• [TASK DESCRIPTION] Search the records for the word "State" and copy each line in which it appears.

• [LISTED ENTRIES]
/-- Lengths that sections 2, 3 and 5 must have, and the order, alignment and bounds of all (R135, Table 6.1).
DESIGN CHOICE: a stream directory that is not 128 bytes for each shape is a section directory that disagrees (0x02),
judged before R138's order (log 144); section 7 itself starts on a 4 KiB boundary as its op streams do; and the bytes between
sections, which R149 does not say the check reads, may hold any value (log 189). -/
def State.dirBad (s : State) (c : Nat) : Bool :=
  let n := s.shapeCount c
  let secs := (List.range 6).map (fun k => (s.secOff c (k + 2), s.secLen c (k + 2)))
  let ends := [256] ++ secs.map (fun e => e.1 + e.2)
  s.secLen c 2 != 32 * n || s.secLen c 3 != 128 * n || s.secLen c 5 != 32 * s.layerCount c ||
  secs.any (fun e => e.1 % 64 != 0) || s.secOff c 7 % 4096 != 0 ||
  (List.range 6).any (fun k => decide ((secs.getD k (0, 0)).1 < ends.getD k 0)) ||
  decide (s.totalLen c - 4096 < s.secOff c 7 + s.secLen c 7) ||
  (List.range n).any (fun k => (List.range 8).any (fun d =>
    s.dirf c k d 8 8 % 4096 != 0 || !inside (s.dirf c k d 8 8, 16 * s.dirf c k d 4 4) (s.secOff c 7, s.secLen c 7)))

/-- Header fields out of range or reserved bytes set (Table 6.2). -/
def State.headBad (s : State) (c : Nat) : Bool :=
  let out := fun (o lo hi : Nat) => decide (s.itin c o 1 < lo ∨ hi < s.itin c o 1)
  out 10 1 32 || out 11 0 1 || out 12 0 48 || out 13 1 64 || out 14 0 15 || out 15 1 255 || s.waitLimit c == 0 ||
  !s.itinZero c 22 2 || out 64 0 31 || out 65 0 31 || out 66 0 31 || !s.itinZero c 67 1 ||
  out 68 1 32 || out 69 1 32 || out 70 1 32 || out 71 0 7 || !s.itinZero c 75 1 || !s.itinZero c 79 1 || !s.itinZero c 128 128

/-- Shape fields out of range, R171 included. -/
def State.shapeBad (s : State) (c n : Nat) : Bool :=
  let o := s.secOff c 2 + 32 * n
  decide (s.shapeL c n < 64 ∨ 4096 < s.shapeL c n) || decide (1024 < s.decodeSlots c n) || decide (16 < s.prefillChunks c n) ||
  decide (8 < s.specCands c n) || decide (1024 < s.decodeSlots c n + s.prefillChunks c n) ||
  !s.itinZero c (o + 6) 2 || !s.itinZero c (o + 12) 20

/-- Link identifiers of Table 6.6. -/
def linkOk (l : Nat) : Bool := decide (l < 768 ∧ l % 128 ≤ 72) || decide (1024 ≤ l ∧ l ≤ 1043)

/-- Payload length of a record type, where Table 6.5 gives its fields their widths; a slot bitmap has at most 32 bytes. -/
def payloadBad (typ n : Nat) : Bool :=
  match typ with
  | 1 => n != 48
  | 2 => n != 16
  | 3 => n != 6
  | 4 => n != 4
  | 5 => n != 8
  | 6 => n != 6
  | 7 => decide (32 < n)
  | 8 => n != 2
  | _ => false

/-- Resource records of a reserved type, of another length than their fields, that run out of their section, whose
padding is not zero, or with a field out of range (Table 6.5).  DESIGN CHOICE: a CARRIED record's space is its first
byte (log 145). -/
def State.recordBad (s : State) (c : Nat) (r : Nat × Nat × Nat) : Bool :=
  payloadBad r.1 r.2.2 || decide (s.secOff c 4 + s.secLen c 4 < r.2.1 + r.2.2) ||
  !s.itinZero c (r.2.1 + r.2.2) ((12 - r.2.2 % 8) % 8) ||
  match r.1 with
  | 3 => s.itin c r.2.1 2 != 6 && s.itin c r.2.1 2 != 7
  | 4 => !linkOk (s.itin c r.2.1 2)
  | 8 => decide (1087 < s.itin c r.2.1 2)
  | 9 => decide (1 < s.itin c r.2.1 1)
  | t => t == 0 || decide (9 < t)

/-- Layer fields out of range (Table 6.7). -/
def State.layerBad (s : State) (c l : Nat) : Bool :=
  let o := s.secOff c 5 + 32 * l
  s.layerf c l 4 1 == 0 || decide (2 < s.layerf c l 5 1) || !s.itinZero c (o + 6) 2 || s.layerf c l 8 8 % 64 != 0 ||
  !s.itinZero c (o + 16) 16

def State.fieldsBad (s : State) (c : Nat) : Bool :=
  s.headBad c || (List.range (s.shapeCount c)).any (s.shapeBad c) ||
  (List.range (8 * s.shapeCount c)).any (fun k => !s.itinZero c (s.secOff c 3 + 16 * k + 2) 2 ||
    decide (s.shapeCount c ≤ s.itin c (s.secOff c 3 + 16 * k) 1) || decide (7 < s.itin c (s.secOff c 3 + 16 * k + 1) 1)) ||
  (s.records c).any (s.recordBad c) || (List.range (s.layerCount c)).any (s.layerBad c)

/-- The stream directory is not the ordered list of R138. -/
def State.streamsBad (s : State) (c : Nat) : Bool :=
  (List.range (s.shapeCount c)).any (fun n => (List.range 8).any (fun d => s.dirf c n d 0 1 != n || s.dirf c n d 1 1 != d))

/-- An op with a reserved class or predicate, a cycle outside its body or a layer out of range. -/
def State.opBad (s : State) (c n w : Nat) : Bool :=
  opClass w == 0 || opClass w == 15 || decide (s.shapeL c n * 512 ≤ opCycle w) || opPred w == 3 ||
  ((opPred w == 1 || opPred w == 2) && decide (s.layerCount c ≤ opLayer w))

/-- An op of a class that this kind of die does not issue (Table 6.9): PL_SEND by its direction, a MOVE by its source. -/
def opDieBad (d w : Nat) : Bool :=
  let k := opClass w
  (decide (1 ≤ k ∧ k ≤ 6 ∨ k = 10 ∨ k = 11) && decide (6 ≤ d)) ||
  (k == 7 && fld w 89 3 != d) || (k == 12 && !((d == 6 && decide (fld w 89 3 < 3)) || (d == 7 && decide (3 ≤ fld w 89 3 ∧ fld w 89 3 < 6))))

/-- Cycles that decrease, or more than 16 ops of one cycle (R141). -/
def orderBad : List Nat → Bool
  | [] => false
  | w :: r => (match r with | v :: _ => decide (opCycle v < opCycle w) | [] => false) ||
      decide (15 < (r.takeWhile (fun v => opCycle v == opCycle w)).length) || orderBad r

/-- A stream that does not end with exactly one KEYSTONE in the last cycle. -/
def State.keystoneBad (s : State) (c n : Nat) (ws : List Nat) : Bool :=
  (ws.filter (fun w => opClass w == 14)).length != 1 ||
  match ws.getLast? with
  | some w => opClass w != 14 || opCycle w + 1 != s.shapeL c n * 512
  | none => true

/-- Cycles of the WAIT ops of a stream. -/
def waitCycles (ws : List Nat) : List Nat := (ws.filter (fun w => opClass w == 13)).map opCycle

def State.shapeStreams (s : State) (c n : Nat) : List (Nat × List Nat) := (List.range 8).map (fun d => (d, s.stream c n d))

• [WRITTEN ANSWER]
def State.dirBad (s : State) (c : Nat) : Bool :=
def State.headBad (s : State) (c : Nat) : Bool :=
def State.shapeBad (s : State) (c n : Nat) : Bool :=
def State.recordBad (s : State) (c : Nat) (r : Nat × Nat × Nat) : Bool :=
def State.layerBad (s : State) (c l : Nat) : Bool :=
def State.fieldsBad (s : State) (c : Nat) : Bool :=
def State.streamsBad (s : State) (c : Nat) : Bool :=
def State.opBad (s : State) (c n w : Nat) : Bool :=
def State.keystoneBad (s : State) (c n : Nat) (ws : List Nat) : Bool :=
def State.shapeStreams (s : State) (c n : Nat) : List (Nat × List Nat) := (List.range 8).map (fun d => (d, s.stream c n d))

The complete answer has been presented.